** Opening Extracted records block **

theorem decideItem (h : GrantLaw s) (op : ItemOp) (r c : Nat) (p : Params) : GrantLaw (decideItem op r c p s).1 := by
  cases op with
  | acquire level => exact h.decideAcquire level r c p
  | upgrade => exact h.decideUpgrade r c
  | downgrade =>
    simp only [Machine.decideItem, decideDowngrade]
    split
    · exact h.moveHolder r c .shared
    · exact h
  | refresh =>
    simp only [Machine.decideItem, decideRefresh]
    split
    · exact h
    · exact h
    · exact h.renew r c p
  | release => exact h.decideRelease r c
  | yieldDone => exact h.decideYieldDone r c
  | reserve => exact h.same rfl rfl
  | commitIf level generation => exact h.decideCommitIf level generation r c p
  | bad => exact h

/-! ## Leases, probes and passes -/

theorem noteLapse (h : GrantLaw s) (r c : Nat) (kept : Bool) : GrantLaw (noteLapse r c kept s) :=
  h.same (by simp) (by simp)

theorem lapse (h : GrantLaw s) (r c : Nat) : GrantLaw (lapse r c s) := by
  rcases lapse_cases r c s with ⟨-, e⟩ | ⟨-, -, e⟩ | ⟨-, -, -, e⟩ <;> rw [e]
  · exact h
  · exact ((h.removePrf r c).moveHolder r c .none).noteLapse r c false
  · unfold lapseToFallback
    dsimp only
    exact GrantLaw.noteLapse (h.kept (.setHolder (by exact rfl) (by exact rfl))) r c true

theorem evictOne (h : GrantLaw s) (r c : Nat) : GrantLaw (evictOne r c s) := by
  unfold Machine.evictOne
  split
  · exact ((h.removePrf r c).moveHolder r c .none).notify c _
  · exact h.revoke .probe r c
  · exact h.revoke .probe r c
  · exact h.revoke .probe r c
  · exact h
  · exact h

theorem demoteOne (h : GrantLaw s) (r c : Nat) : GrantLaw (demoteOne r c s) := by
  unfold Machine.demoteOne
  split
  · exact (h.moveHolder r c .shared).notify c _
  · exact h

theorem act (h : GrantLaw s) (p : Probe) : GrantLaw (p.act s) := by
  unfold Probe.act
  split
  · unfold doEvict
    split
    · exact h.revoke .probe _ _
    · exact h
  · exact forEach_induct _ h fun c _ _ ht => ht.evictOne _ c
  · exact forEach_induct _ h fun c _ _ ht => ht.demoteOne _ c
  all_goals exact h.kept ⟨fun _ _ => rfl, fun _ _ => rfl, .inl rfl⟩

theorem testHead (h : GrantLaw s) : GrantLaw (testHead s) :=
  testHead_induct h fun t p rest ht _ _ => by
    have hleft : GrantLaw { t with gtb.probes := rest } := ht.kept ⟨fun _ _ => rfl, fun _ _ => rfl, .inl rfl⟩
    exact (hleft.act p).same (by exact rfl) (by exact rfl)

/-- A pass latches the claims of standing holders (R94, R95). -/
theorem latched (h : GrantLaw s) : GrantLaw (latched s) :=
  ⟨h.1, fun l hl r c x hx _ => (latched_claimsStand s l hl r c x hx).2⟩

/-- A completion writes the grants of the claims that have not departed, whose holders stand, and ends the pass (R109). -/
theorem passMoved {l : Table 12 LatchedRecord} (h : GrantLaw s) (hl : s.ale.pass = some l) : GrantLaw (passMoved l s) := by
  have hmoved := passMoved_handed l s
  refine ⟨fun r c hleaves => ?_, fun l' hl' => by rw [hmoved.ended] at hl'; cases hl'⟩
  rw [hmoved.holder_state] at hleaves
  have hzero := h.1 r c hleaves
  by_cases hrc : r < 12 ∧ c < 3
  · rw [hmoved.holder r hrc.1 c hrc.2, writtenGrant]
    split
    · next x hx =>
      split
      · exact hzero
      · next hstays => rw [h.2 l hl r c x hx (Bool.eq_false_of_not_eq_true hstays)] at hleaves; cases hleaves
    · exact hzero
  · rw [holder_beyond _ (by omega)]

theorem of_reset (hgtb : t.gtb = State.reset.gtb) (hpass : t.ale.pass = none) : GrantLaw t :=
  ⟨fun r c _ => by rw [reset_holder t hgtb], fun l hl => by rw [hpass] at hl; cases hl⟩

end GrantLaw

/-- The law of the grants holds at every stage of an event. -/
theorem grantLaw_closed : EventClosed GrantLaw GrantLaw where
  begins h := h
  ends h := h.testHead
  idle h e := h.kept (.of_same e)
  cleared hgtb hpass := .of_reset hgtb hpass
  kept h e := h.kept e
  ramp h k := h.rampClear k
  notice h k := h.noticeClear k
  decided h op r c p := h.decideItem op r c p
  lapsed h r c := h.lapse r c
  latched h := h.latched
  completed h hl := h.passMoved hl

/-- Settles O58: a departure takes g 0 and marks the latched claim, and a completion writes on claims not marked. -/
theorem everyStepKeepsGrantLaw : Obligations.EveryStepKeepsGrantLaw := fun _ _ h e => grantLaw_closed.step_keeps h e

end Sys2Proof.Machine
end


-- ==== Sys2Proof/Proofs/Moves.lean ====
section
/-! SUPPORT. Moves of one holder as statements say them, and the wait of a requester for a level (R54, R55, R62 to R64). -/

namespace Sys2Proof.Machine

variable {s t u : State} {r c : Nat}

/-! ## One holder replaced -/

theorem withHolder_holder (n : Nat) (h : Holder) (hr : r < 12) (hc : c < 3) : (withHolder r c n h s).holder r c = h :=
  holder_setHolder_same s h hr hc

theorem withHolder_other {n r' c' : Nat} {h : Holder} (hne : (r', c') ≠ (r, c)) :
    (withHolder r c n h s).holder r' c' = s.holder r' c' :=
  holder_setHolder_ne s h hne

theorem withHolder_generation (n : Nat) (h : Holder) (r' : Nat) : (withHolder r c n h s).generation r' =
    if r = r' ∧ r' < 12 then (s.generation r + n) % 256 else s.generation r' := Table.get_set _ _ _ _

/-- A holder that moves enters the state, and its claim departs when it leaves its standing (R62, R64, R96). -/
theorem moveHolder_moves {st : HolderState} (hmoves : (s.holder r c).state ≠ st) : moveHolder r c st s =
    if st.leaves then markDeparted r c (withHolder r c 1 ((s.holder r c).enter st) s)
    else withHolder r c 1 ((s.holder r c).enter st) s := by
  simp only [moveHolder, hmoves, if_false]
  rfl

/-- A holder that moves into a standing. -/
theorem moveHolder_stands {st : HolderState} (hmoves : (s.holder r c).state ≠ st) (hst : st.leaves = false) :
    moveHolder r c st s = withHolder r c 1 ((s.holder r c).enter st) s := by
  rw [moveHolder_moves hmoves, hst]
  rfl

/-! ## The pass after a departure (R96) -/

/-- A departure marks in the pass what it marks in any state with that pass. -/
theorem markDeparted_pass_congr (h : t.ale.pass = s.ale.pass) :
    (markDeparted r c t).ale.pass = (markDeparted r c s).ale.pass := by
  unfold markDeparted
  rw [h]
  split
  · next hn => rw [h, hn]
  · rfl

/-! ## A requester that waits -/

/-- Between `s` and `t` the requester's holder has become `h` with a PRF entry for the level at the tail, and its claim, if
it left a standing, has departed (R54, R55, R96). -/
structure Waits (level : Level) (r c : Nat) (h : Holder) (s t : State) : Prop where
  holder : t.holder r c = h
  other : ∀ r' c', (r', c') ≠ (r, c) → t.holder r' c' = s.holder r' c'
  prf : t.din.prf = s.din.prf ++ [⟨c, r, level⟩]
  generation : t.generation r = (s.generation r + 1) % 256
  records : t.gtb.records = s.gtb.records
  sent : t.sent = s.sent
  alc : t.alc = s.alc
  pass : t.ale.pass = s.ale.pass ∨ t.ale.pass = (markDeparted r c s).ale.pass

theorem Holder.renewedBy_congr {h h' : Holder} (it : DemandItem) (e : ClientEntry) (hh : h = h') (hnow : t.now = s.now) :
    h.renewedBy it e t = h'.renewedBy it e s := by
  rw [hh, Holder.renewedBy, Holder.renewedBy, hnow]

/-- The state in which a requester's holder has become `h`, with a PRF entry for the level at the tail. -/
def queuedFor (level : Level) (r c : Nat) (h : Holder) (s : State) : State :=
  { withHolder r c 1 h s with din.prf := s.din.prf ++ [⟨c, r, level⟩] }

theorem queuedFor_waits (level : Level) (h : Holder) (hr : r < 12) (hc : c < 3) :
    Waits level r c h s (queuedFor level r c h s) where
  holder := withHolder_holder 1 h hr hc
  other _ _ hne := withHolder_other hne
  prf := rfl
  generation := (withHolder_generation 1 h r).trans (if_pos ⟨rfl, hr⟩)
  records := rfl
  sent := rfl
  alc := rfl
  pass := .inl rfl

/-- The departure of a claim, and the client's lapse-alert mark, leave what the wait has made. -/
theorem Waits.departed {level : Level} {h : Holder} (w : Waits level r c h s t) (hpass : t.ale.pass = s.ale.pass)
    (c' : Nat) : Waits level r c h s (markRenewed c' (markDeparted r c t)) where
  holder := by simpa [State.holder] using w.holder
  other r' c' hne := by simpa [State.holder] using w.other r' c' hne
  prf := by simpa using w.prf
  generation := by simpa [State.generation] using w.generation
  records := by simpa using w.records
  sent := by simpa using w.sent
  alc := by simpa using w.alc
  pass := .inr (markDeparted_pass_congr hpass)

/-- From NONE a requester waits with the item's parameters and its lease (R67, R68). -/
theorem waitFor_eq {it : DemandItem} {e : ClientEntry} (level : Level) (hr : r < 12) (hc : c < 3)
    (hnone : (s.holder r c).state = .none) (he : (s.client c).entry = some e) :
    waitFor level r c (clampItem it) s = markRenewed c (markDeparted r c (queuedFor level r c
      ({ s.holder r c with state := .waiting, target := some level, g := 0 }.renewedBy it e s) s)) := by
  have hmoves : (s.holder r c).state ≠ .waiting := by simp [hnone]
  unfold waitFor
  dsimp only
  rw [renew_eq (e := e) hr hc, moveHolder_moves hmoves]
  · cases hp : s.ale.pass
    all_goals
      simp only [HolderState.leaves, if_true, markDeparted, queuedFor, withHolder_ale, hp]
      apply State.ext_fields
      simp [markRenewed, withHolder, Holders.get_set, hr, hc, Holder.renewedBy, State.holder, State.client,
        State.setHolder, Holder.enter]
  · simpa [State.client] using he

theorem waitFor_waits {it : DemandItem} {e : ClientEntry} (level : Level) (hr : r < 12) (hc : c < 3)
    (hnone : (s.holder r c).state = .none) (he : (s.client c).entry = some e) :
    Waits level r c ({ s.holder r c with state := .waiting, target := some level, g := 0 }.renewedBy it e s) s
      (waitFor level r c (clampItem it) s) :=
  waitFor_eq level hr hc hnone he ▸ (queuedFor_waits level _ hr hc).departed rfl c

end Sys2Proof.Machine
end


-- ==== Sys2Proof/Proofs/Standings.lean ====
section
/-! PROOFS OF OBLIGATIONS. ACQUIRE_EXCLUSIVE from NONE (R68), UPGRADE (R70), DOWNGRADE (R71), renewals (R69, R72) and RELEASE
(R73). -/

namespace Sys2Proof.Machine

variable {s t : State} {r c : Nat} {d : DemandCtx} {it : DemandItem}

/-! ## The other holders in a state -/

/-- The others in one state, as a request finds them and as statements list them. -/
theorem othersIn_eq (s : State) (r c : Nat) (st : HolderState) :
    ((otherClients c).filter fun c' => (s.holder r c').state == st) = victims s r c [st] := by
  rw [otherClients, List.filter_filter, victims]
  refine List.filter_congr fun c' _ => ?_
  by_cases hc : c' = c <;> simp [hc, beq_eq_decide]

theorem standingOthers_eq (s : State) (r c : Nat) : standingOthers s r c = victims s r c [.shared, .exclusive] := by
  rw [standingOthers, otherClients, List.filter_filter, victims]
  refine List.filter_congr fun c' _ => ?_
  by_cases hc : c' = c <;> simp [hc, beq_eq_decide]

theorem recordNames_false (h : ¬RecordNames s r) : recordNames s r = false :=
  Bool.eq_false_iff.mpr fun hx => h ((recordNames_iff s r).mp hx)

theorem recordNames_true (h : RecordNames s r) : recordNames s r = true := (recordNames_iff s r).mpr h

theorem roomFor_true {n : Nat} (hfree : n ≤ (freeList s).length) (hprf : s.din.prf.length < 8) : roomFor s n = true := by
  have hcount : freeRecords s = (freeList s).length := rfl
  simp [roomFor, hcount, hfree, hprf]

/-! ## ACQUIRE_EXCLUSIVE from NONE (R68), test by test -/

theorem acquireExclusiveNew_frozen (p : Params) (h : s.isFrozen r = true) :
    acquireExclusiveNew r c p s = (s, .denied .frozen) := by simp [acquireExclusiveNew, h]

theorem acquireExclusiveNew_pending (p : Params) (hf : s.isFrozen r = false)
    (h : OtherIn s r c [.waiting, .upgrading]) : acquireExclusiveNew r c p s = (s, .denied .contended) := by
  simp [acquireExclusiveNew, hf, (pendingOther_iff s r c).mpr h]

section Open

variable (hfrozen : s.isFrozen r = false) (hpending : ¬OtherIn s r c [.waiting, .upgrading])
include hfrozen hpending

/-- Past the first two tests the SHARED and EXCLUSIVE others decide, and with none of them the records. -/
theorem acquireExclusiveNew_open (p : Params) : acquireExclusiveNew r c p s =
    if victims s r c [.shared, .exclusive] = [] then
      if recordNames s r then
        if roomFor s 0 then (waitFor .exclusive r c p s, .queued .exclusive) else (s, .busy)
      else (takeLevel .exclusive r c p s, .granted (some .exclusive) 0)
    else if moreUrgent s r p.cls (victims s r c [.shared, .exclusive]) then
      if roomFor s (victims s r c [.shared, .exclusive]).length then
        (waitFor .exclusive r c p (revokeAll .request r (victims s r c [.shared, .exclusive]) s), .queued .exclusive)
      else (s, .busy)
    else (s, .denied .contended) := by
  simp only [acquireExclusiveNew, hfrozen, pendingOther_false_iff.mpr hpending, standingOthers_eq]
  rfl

** Closing Extracted records block **
** Opening Extracted records block **

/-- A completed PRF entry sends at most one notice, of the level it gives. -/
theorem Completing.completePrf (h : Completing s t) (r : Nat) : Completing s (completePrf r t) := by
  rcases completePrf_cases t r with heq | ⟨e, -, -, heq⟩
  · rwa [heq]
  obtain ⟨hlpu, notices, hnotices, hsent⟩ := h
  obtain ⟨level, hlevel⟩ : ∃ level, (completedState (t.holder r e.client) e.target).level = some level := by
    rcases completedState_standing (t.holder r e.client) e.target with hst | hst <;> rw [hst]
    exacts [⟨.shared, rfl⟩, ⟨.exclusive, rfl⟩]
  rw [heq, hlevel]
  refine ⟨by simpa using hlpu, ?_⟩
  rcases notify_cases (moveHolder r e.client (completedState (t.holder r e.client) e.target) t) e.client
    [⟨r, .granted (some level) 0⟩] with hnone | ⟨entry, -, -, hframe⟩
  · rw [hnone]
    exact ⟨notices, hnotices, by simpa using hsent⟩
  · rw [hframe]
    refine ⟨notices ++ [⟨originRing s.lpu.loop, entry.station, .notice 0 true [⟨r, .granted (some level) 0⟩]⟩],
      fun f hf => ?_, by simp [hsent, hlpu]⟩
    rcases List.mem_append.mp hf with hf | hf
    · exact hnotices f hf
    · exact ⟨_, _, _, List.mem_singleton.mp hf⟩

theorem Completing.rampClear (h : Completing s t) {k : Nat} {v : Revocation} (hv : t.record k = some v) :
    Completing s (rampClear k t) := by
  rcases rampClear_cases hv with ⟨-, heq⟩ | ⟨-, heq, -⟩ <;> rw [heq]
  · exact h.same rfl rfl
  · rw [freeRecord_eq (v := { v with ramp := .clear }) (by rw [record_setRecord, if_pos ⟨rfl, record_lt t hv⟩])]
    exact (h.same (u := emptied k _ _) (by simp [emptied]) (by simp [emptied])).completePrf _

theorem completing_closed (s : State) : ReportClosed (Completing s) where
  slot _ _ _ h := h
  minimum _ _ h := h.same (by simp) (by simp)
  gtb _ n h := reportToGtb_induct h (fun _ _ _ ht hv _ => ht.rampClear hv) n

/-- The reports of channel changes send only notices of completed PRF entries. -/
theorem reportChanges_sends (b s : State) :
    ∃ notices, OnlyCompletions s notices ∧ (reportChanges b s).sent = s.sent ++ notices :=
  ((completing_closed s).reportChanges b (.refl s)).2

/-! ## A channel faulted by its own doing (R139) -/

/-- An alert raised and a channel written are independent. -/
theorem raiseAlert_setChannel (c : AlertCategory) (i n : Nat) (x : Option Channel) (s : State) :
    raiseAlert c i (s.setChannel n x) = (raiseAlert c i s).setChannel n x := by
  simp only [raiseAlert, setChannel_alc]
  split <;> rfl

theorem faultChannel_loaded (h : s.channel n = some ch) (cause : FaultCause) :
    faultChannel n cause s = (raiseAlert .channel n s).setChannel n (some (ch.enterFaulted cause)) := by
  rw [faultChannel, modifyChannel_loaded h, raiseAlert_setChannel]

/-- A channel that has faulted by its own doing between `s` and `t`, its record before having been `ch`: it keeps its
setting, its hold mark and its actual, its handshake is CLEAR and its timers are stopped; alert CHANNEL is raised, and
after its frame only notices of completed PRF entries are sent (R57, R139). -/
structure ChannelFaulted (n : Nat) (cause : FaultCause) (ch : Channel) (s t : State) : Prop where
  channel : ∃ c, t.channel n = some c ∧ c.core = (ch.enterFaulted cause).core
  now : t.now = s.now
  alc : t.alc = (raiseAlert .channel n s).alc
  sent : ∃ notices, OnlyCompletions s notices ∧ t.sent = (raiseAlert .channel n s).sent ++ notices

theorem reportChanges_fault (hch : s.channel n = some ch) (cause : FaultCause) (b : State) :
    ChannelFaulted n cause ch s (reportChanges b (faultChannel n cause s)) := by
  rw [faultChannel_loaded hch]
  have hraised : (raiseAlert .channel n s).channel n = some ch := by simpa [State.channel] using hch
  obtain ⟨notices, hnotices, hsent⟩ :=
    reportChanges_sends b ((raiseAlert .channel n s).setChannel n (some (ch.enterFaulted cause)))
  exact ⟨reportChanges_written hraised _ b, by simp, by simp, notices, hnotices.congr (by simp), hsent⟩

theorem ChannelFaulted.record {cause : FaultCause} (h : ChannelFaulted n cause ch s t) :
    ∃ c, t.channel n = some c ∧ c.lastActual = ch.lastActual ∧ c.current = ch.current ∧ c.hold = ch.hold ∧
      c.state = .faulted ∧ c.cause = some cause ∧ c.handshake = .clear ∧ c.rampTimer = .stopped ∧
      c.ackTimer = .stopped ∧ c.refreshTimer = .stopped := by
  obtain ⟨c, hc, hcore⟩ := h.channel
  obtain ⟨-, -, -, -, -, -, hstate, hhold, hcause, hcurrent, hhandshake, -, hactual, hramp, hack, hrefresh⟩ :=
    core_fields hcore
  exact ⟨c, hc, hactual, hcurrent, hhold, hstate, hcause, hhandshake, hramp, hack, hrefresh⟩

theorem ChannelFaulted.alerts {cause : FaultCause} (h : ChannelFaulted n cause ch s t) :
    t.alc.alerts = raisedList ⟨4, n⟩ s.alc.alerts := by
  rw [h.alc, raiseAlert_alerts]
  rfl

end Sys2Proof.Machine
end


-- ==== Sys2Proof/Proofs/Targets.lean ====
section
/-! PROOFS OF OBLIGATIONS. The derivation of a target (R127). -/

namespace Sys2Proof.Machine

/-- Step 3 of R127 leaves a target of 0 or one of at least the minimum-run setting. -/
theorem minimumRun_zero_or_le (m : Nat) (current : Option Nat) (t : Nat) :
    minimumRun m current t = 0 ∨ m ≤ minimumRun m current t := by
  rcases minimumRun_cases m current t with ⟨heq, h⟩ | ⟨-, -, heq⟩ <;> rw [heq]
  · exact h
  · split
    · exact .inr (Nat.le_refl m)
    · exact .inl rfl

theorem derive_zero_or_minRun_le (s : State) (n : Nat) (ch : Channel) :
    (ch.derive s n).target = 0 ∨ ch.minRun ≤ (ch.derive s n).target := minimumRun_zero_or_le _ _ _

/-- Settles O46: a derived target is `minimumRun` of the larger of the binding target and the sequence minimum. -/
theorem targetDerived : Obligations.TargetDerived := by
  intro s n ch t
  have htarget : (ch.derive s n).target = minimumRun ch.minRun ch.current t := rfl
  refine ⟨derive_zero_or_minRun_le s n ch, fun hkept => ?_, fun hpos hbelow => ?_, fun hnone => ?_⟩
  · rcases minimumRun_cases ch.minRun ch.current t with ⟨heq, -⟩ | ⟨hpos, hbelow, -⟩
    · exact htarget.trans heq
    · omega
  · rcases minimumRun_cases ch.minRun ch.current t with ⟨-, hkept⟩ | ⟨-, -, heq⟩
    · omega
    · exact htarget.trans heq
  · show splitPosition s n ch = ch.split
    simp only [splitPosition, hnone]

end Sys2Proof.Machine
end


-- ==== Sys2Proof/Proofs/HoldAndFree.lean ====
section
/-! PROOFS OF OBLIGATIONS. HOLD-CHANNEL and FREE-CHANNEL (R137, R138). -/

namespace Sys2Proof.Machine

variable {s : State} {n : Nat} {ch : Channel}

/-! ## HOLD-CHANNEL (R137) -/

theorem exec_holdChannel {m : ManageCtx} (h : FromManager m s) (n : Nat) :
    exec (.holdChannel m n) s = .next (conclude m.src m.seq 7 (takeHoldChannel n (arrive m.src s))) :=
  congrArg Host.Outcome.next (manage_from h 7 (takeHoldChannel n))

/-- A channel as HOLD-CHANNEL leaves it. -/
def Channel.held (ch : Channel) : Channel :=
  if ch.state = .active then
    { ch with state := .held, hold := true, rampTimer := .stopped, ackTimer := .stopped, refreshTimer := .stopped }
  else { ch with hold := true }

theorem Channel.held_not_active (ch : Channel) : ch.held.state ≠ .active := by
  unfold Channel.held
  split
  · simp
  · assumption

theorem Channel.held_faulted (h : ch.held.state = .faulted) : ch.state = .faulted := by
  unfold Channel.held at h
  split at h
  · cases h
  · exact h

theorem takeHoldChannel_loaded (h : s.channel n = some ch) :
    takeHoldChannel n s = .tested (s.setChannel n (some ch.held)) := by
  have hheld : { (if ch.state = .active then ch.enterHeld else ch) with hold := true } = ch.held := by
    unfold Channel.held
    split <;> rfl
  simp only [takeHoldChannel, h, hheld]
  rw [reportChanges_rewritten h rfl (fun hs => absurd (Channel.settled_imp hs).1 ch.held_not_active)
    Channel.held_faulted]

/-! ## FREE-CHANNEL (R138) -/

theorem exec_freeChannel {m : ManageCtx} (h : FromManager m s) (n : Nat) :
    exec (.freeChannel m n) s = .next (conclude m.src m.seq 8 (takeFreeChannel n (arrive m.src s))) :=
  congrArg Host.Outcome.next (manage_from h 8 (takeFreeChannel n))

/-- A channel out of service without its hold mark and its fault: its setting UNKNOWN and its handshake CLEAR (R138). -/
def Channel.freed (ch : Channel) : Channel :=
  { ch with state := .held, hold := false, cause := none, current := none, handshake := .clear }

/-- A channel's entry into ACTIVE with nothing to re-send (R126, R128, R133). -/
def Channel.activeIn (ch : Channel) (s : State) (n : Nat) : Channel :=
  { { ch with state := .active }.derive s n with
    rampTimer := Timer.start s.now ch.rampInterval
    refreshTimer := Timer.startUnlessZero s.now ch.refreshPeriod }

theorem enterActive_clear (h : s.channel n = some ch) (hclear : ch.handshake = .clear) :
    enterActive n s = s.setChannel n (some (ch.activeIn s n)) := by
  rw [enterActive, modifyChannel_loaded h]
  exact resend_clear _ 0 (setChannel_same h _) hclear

** Closing Extracted records block **

> Task statement:
Out of the data above, transcribe exactly and only the lines starting with the line that has "theorem decideItem (h" and going on through the line that has "theorem act (h", both included.

> Task output:
theorem decideItem (h : GrantLaw s) (op : ItemOp) (r c : Nat) (p : Params) : GrantLaw (decideItem op r c p s).1 := by
  cases op with
  | acquire level => exact h.decideAcquire level r c p
  | upgrade => exact h.decideUpgrade r c
  | downgrade =>
    simp only [Machine.decideItem, decideDowngrade]
    split
    · exact h.moveHolder r c .shared
    · exact h
  | refresh =>
    simp only [Machine.decideItem, decideRefresh]
    split
    · exact h
    · exact h
    · exact h.renew r c p
  | release => exact h.decideRelease r c
  | yieldDone => exact h.decideYieldDone r c
  | reserve => exact h.same rfl rfl
  | commitIf level generation => exact h.decideCommitIf level generation r c p
  | bad => exact h

/-! ## Leases, probes and passes -/

theorem noteLapse (h : GrantLaw s) (r c : Nat) (kept : Bool) : GrantLaw (noteLapse r c kept s) :=
  h.same (by simp) (by simp)

theorem lapse (h : GrantLaw s) (r c : Nat) : GrantLaw (lapse r c s) := by
  rcases lapse_cases r c s with ⟨-, e⟩ | ⟨-, -, e⟩ | ⟨-, -, -, e⟩ <;> rw [e]
  · exact h
  · exact ((h.removePrf r c).moveHolder r c .none).noteLapse r c false
  · unfold lapseToFallback
    dsimp only
    exact GrantLaw.noteLapse (h.kept (.setHolder (by exact rfl) (by exact rfl))) r c true

theorem evictOne (h : GrantLaw s) (r c : Nat) : GrantLaw (evictOne r c s) := by
  unfold Machine.evictOne
  split
  · exact ((h.removePrf r c).moveHolder r c .none).notify c _
  · exact h.revoke .probe r c
  · exact h.revoke .probe r c
  · exact h.revoke .probe r c
  · exact h
  · exact h

theorem demoteOne (h : GrantLaw s) (r c : Nat) : GrantLaw (demoteOne r c s) := by
  unfold Machine.demoteOne
  split
  · exact (h.moveHolder r c .shared).notify c _
  · exact h

theorem act (h : GrantLaw s) (p : Probe) : GrantLaw (p.act s) := by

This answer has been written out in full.